Data items
-- ==== Sys2Proof/Tests/Witness.lean ====
section
/-! SUPPORT. For every obligation that has hypotheses, a concrete state and operands that meet all of them together; for one
of several clauses, a witness for each clause, at a boundary of its range. -/

namespace Sys2Proof.Tests

open Sys2Proof Sys2Proof.Machine

set_option Elab.async false -- one theorem after the other: each kernel evaluation needs a thread with a large stack

/-- A next outcome whose state passes a check. -/
theorem next_of_check {r : Result} (p : State → Bool) (h : (nextOf r).map p = some true) :
    ∃ t, r = .next t ∧ p t = true := by
  cases r with
  | next t => exact ⟨t, rfl, by simpa [nextOf] using h⟩
  | fault _ => simp [nextOf] at h
  | refused _ => simp [nextOf] at h

/-- `s` with these characters on DIN. -/
def given (s : State) (cs : List Octet) : State := { s with din := cs }

/-- The polynomials of the smallest and the largest width, and of the smallest and the largest degree with a table. -/
def p11 : State := withPoly 0x3#128 2#8
def pMax : State := withPoly 0xC0000000000000000000000000000001#128 128#8

/-- `p107` with its table built. -/
def p107Cached : State := p107.withTableInUse

theorem p107_inv : p107.Inv := by decide
theorem p11_inv : p11.Inv := by decide
theorem pMax_inv : pMax.Inv := by decide +kernel
theorem p107Cached_inv : p107Cached.Inv := by decide +kernel

/-! ### Encoding -/

theorem witness_DecodeOfEncodeIsIdentity :
    (Instr.validate .reserved7 255#8 (2 ^ 32 - 1)).WellFormed ∧ (Instr.encodeBw 0).WellFormed ∧
    (Instr.encodeTbl (2 ^ 32 - 1)).WellFormed ∧ (Instr.decodeBw (2 ^ 32 - 1)).WellFormed ∧
    (Instr.decodeTbl 0).WellFormed ∧ (Instr.tread 255#8).WellFormed ∧ Instr.qpoly.WellFormed := by decide

theorem witness_EncodeOfDecodeIsIdentity :
    decode [0x00FF0E01#32, 0xFFFFFFFF#32, 0#32] = .command (.validate .reserved7 255#8 4294967295) [0#32] ∧
    decode [0x00FF0004#32] = .command (.tread 255#8) [] := by decide

theorem witness_IllegalCommandWords_words :
    ([0x00000000#32, 0x00000006#32, 0x00001001#32, 0x01000001#32, 0x00000101#32, 0x00000202#32, 0x00010003#32,
      0x00000204#32, 0x00010005#32].all fun cw => decide (IllegalWord cw)) = true ∧
    ([0x00FF0E01#32, 0x00000102#32, 0x00000103#32, 0x00FF0004#32, 0x00000005#32].all
      fun cw => decide (¬ IllegalWord cw)) = true := by decide +kernel

theorem witness_IllegalCommandWords :
    (queued State.reset [0x00000006#32, 1#32] []).cmd = 0x00000006#32 :: [1#32] ∧ IllegalWord 0x00000006#32 ∧
    (queued State.reset [0x00000006#32, 1#32] []).inProgress = none ∧
    (queued State.reset [0x00000006#32, 1#32] []).host = .keepsDuties ∧
    decodeCW 0x00000006#32 = .error .unknownOpcode :=
  ⟨rfl, by decide, rfl, by decide, rfl⟩

theorem witness_WordAfterIllegalIsNextCommandWord :
    (queued State.reset [0x000000FF#32, 0#32, 5#32] []).cmd = 0x000000FF#32 :: 0#32 :: [5#32] ∧
    IllegalWord 0x000000FF#32 ∧ IllegalWord 0#32 ∧ decode (5#32 :: []) = .command .qpoly [] ∧
    (queued State.reset [0x000000FF#32, 0#32, 5#32] []).inProgress = none ∧
    (queued State.reset [0x000000FF#32, 0#32, 5#32] []).host = .keepsDuties := by decide +kernel

theorem witness_AssemblyLinesDecode :
    ([] : List Octet).length < 2 ^ 32 ∧ (List.replicate (2 ^ 32 - 1) 0x31#8).length < 2 ^ 32 :=
  ⟨by decide, by rw [List.length_replicate]; decide⟩

/-! ### Steps, channels -/

theorem witness_StepRunsDecodedCommand :
    (queued p107 [5#32] []).inProgress = none ∧ (queued p107 [5#32] []).host = .keepsDuties ∧
    decode (queued p107 [5#32] []).cmd = .command .qpoly [] ∧
    (p107.hold (.encodeBw 1)).inProgress = some (.encodeBw 1) ∧ (p107.hold (.encodeBw 1)).host = .keepsDuties := by decide

theorem witness_CoreWaitsForMissingItems :
    p107.cmd = [] ∧ p107.inProgress = none ∧ p107.host = .keepsDuties ∧
    (queued p107 [0x00000003#32] []).cmd = [0x00000003#32] ∧ ¬ IllegalWord 0x00000003#32 ∧
    cwBits 0x00000003#32 0 8 ≤ 3 ∧ (given p107 [0x31#8]).din.length < (Instr.encodeBw 2).dataLen := by decide +kernel

/-- A host that has left the response to an illegal CW unread. -/
def unread : State := { State.reset with resp := [0x0000000A#32], unread := .response 6#32 none 0 }

/-- The state after one step, or the state itself where there is no next one. -/
def stepped (s : State) : State := (nextOf (step s)).getD s

/-- `p107` after ENCODE.BW of "1", RW0 read and the first `n` characters read. -/
def encoded (n : Nat) : State :=
  (fun t : State => t.hostReadDout.2)^[n] (stepped (p107.hostSend 2#32 (some 1#32) [0x31#8])).hostReadResp.2

/-- R240 (a) by the host's own acts: a CW sent while the command before it is not yet run, or has its response unread, leaves no
step, reading late or not; one sent after the whole response is read runs. -/
theorem test_host_breaks_duty_a :
    step ((State.reset.hostSend 5#32 none []).hostSend 5#32 none []) = .fault .stuckResponseUnread ∧
    step (unread.hostSend 5#32 none []).hostReadResp.2 = .fault .stuckResponseUnread ∧
    shown (step (unread.hostReadResp.2.hostSend 5#32 none [])) = some ([0x00000008#32], []) := ⟨rfl, rfl, rfl⟩

/-- R240 (a): the response of an ENCODE that ends with OK is RW0 and all `LEN + d` characters, here nine. -/
theorem test_host_reads_whole_codeword :
    ((encoded 8).hostSend 5#32 none []).host = .sentEarly ∧ ((encoded 9).hostSend 5#32 none []).host = .keepsDuties := by
  decide +kernel

/-- A host that has broken (b) alone: from `x + 1`, an illegal CW with a LEN (3, which the core frames as DECODE.BW, R210), its
status read, then a QPOLY (which the core frames as LEN 5) with the characters "00000", and that DECODE's response read. -/
def misframed : State :=
  (stepped ((stepped ((withPoly 3#128 2#8).hostSend 6#32 (some 3#32) [])).hostReadResp.2.hostSend 5#32 none
    (digits 5 0))).hostReadResp.2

Assignment »
With the line holding "def given (s" as the first and the line holding "def pMax : State" as the last, set down that range of the entries above exactly, and nothing else.

Answer for this exercise »
def given (s : State) (cs : List Octet) : State := { s with din := cs }

/-- The polynomials of the smallest and the largest width, and of the smallest and the largest degree with a table. -/
def p11 : State := withPoly 0x3#128 2#8
def pMax : State := withPoly 0xC0000000000000000000000000000001#128 128#8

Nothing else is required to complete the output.